-- WHAT TO PRODUCE --
Both the line below containing "simp only [State.cmd, execChildAddExt]" and the line containing "Keeps z0 (s.cmd (execRxrRdWrite", along with every line between them, should be repeated exactly; no other line belongs in the answer.
** Opening STUDY MATERIAL block **
/-! Newt. -/

@[simp] theorem execNewtTxCmd_keeps {z0 s : State} (hz : Keeps z0 s) (by_ : Req) (tag : Tag) :
    Keeps z0 (s.cmd (execNewtTxCmd by_ tag)) := by
  simp only [State.cmd, execNewtTxCmd]
  refine State.onWrite_keeps hz _ _ _ fun _ _ hu => ?_
  (repeat' split) <;> simp +contextual (maxDischargeDepth := 99) [hu]
@[simp] theorem execNewtBackoffExpire_keeps {z0 s : State} (hz : Keeps z0 s) :
    Keeps z0 (s.cmd (execNewtBackoffExpire)) := by
  simp only [State.cmd, execNewtBackoffExpire]
  (repeat' split) <;> simp +contextual (maxDischargeDepth := 99) [hz]
@[simp] theorem execNewtCcaEnd_keeps {z0 s : State} (hz : Keeps z0 s) (energy : Int) (signal : Bool) :
    Keeps z0 (s.cmd (execNewtCcaEnd energy signal)) := by
  simp only [State.cmd, execNewtCcaEnd]
  (repeat' split) <;> simp +contextual (maxDischargeDepth := 99) [hz]
@[simp] theorem execNewtTxEnd_keeps {z0 s : State} (hz : Keeps z0 s) :
    Keeps z0 (s.cmd (execNewtTxEnd)) := by
  simp only [State.cmd, execNewtTxEnd]
  (repeat' split) <;> simp +contextual (maxDischargeDepth := 99) [hz]
@[simp] theorem execNewtAckTimeout_keeps {z0 s : State} (hz : Keeps z0 s) :
    Keeps z0 (s.cmd (execNewtAckTimeout)) := by
  simp only [State.cmd, execNewtAckTimeout]
  (repeat' split) <;> simp +contextual (maxDischargeDepth := 99) [hz]
@[simp] theorem execNewtTxAck_keeps {z0 s : State} (hz : Keeps z0 s) (by_ : Req) (tag : Tag) :
    Keeps z0 (s.cmd (execNewtTxAck by_ tag)) := by simp +contextual (maxDischargeDepth := 99) [State.cmd, execNewtTxAck, hz]
@[simp] theorem execNewtCtlWrite_keeps {z0 s : State} (hz : Keeps z0 s) (by_ : Req) (val : Word) :
    Keeps z0 (s.cmd (execNewtCtlWrite by_ val)) := by simp +contextual (maxDischargeDepth := 99) [State.cmd, execNewtCtlWrite, hz]
@[simp] theorem execNewtAgcStep_keeps {z0 s : State} (hz : Keeps z0 s) (peak : Int) :
    Keeps z0 (s.cmd (execNewtAgcStep peak)) := by simp +contextual (maxDischargeDepth := 99) [State.cmd, execNewtAgcStep, hz]
@[simp] theorem execNewtPreambleAcquire_keeps {z0 s : State} (hz : Keeps z0 s) :
    Keeps z0 (s.cmd (execNewtPreambleAcquire)) := by simp +contextual (maxDischargeDepth := 99) [State.cmd, execNewtPreambleAcquire, hz]
@[simp] theorem execNewtAntSelect_keeps {z0 s : State} (hz : Keeps z0 s) (mine other : Nat) (sfd : Bool) :
    Keeps z0 (s.cmd (execNewtAntSelect mine other sfd)) := by
  simp only [State.cmd, execNewtAntSelect]
  (repeat' split) <;> simp +contextual (maxDischargeDepth := 99) [hz]
@[simp] theorem execNewtFrameReceive_keeps {z0 s : State} (hz : Keeps z0 s) (psdu : List (BitVec 8)) (rssi lqi : BitVec 8) :
    Keeps z0 (s.cmd (execNewtFrameReceive psdu rssi lqi)) := by
  apply State.cmd_keeps_of hz
  intro z h
  unfold execNewtFrameReceive at h
  injection h with h
  subst h
  cases s.newt.rx with
  | none => exact hz
  | some p =>
    obtain ⟨started, _⟩ := p
    extract_lets len ant s0 body fcsOk s1 finish promisc chan time raw
    have h0 : Keeps z0 s0 := State.wf_keeps (State.modNewt_keeps hz ..) ..
    clear_value s0
    have h1 : Keeps z0 s1 := Keeps.ite_of (State.modNewt_keeps h0 ..) h0
    clear_value s1
    have hf : ∀ t, Keeps z0 t → Keeps z0 (finish t) := fun t ht =>
      State.newtRetune_keeps (State.newtGo_keeps (State.newtListen_keeps ht))
    clear_value finish
    have hr : Keeps z0 (raw s1) := State.newtDeliver_keeps h1 ..
    clear_value raw
    refine Keeps.ite_of (hf _ h1) (Keeps.ite_of (hf _ (Keeps.ite_of hr (State.sat_keeps h1 ..))) ?_)
    cases newtParse body with
    | none => exact hf _ (Keeps.ite_of hr (State.sat_keeps h1 ..))
    | some h =>
      dsimp -zeta only
      extract_lets src s2 known accepted answer fpAsked fp deliver s3 got octets
      have h2 : Keeps z0 s2 := by
        simp only [s2]
        cases s.newtMatch h (s.clock - (len + 1) * 16000) with
        | none => exact h1
        | some t => exact State.newtPost_keeps h1 ..
      clear_value s2
      have h3 : Keeps z0 s3 := Keeps.ite_of h2 (State.sat_keeps h2 ..)
      clear_value s3
      exact Keeps.ite_of (State.modNewt_keeps h3 ..) (hf _ (Keeps.ite_of (State.newtHand_keeps h3 ..) h3))
@[simp] theorem execNewtAckSend_keeps {z0 s : State} (hz : Keeps z0 s) :
    Keeps z0 (s.cmd (execNewtAckSend)) := by
  simp only [State.cmd, execNewtAckSend]
  (repeat' split) <;> simp +contextual (maxDischargeDepth := 99) [hz]
@[simp] theorem execChildAddShort_keeps {z0 s : State} (hz : Keeps z0 s) (by_ : Req) (tag : Tag) :
    Keeps z0 (s.cmd (execChildAddShort by_ tag)) := by
  simp only [State.cmd, execChildAddShort]
  apply State.childCmd_keeps hz
  intro z0 s hz
  (repeat' split) <;> simp +contextual (maxDischargeDepth := 99) [*]
@[simp] theorem execChildDelShort_keeps {z0 s : State} (hz : Keeps z0 s) (by_ : Req) (tag : Tag) :
    Keeps z0 (s.cmd (execChildDelShort by_ tag)) := by
  simp only [State.cmd, execChildDelShort]
  apply State.childCmd_keeps hz
  intro z0 s hz
  (repeat' split) <;> simp +contextual (maxDischargeDepth := 99) [*]
@[simp] theorem execChildAddExt_keeps {z0 s : State} (hz : Keeps z0 s) (by_ : Req) (tag : Tag) :
    Keeps z0 (s.cmd (execChildAddExt by_ tag)) := by
  simp only [State.cmd, execChildAddExt]
  apply State.childCmd_keeps hz
  intro z0 s hz
  (repeat' split) <;> simp +contextual (maxDischargeDepth := 99) [*]
@[simp] theorem execChildDelExt_keeps {z0 s : State} (hz : Keeps z0 s) (by_ : Req) (tag : Tag) :
    Keeps z0 (s.cmd (execChildDelExt by_ tag)) := by
  simp only [State.cmd, execChildDelExt]
  apply State.childCmd_keeps hz
  intro z0 s hz
  (repeat' split) <;> simp +contextual (maxDischargeDepth := 99) [*]
@[simp] theorem execChildIllegalOp_keeps {z0 s : State} (hz : Keeps z0 s) (by_ : Req) (tag : Tag) :
    Keeps z0 (s.cmd (execChildIllegalOp by_ tag)) := by simp +contextual (maxDischargeDepth := 99) [State.cmd, execChildIllegalOp, hz]
@[simp] theorem execChildAck_keeps {z0 s : State} (hz : Keeps z0 s) (by_ : Req) (tag : Tag) :
    Keeps z0 (s.cmd (execChildAck by_ tag)) := by simp +contextual (maxDischargeDepth := 99) [State.cmd, execChildAck, hz]
@[simp] theorem execPendSet_keeps {z0 s : State} (hz : Keeps z0 s) (by_ : Req) (val : Word) :
    Keeps z0 (s.cmd (execPendSet by_ val)) := by simp +contextual (maxDischargeDepth := 99) [State.cmd, execPendSet, hz]
@[simp] theorem execPendClr_keeps {z0 s : State} (hz : Keeps z0 s) (by_ : Req) (val : Word) :
    Keeps z0 (s.cmd (execPendClr by_ val)) := by simp +contextual (maxDischargeDepth := 99) [State.cmd, execPendClr, hz]
@[simp] theorem execRxrRdWrite_keeps {z0 s : State} (hz : Keeps z0 s) (by_ : Req) (val : Word) :
    Keeps z0 (s.cmd (execRxrRdWrite by_ val)) := by simp +contextual (maxDischargeDepth := 99) [State.cmd, execRxrRdWrite, hz]
@[simp] theorem execNewtRunWrite_keeps {z0 s : State} (hz : Keeps z0 s) (by_ : Req) (val : Word) :
    Keeps z0 (s.cmd (execNewtRunWrite by_ val)) := by simp +contextual (maxDischargeDepth := 99) [State.cmd, execNewtRunWrite, hz]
** Closing STUDY MATERIAL block **
-- OUTPUT OF THE TASK --
  simp only [State.cmd, execChildAddExt]
  apply State.childCmd_keeps hz
  intro z0 s hz
  (repeat' split) <;> simp +contextual (maxDischargeDepth := 99) [*]
@[simp] theorem execChildDelExt_keeps {z0 s : State} (hz : Keeps z0 s) (by_ : Req) (tag : Tag) :
    Keeps z0 (s.cmd (execChildDelExt by_ tag)) := by
  simp only [State.cmd, execChildDelExt]
  apply State.childCmd_keeps hz
  intro z0 s hz
  (repeat' split) <;> simp +contextual (maxDischargeDepth := 99) [*]
@[simp] theorem execChildIllegalOp_keeps {z0 s : State} (hz : Keeps z0 s) (by_ : Req) (tag : Tag) :
    Keeps z0 (s.cmd (execChildIllegalOp by_ tag)) := by simp +contextual (maxDischargeDepth := 99) [State.cmd, execChildIllegalOp, hz]
@[simp] theorem execChildAck_keeps {z0 s : State} (hz : Keeps z0 s) (by_ : Req) (tag : Tag) :
    Keeps z0 (s.cmd (execChildAck by_ tag)) := by simp +contextual (maxDischargeDepth := 99) [State.cmd, execChildAck, hz]
@[simp] theorem execPendSet_keeps {z0 s : State} (hz : Keeps z0 s) (by_ : Req) (val : Word) :
    Keeps z0 (s.cmd (execPendSet by_ val)) := by simp +contextual (maxDischargeDepth := 99) [State.cmd, execPendSet, hz]
@[simp] theorem execPendClr_keeps {z0 s : State} (hz : Keeps z0 s) (by_ : Req) (val : Word) :
    Keeps z0 (s.cmd (execPendClr by_ val)) := by simp +contextual (maxDischargeDepth := 99) [State.cmd, execPendClr, hz]
@[simp] theorem execRxrRdWrite_keeps {z0 s : State} (hz : Keeps z0 s) (by_ : Req) (val : Word) :
    Keeps z0 (s.cmd (execRxrRdWrite by_ val)) := by simp +contextual (maxDischargeDepth := 99) [State.cmd, execRxrRdWrite, hz]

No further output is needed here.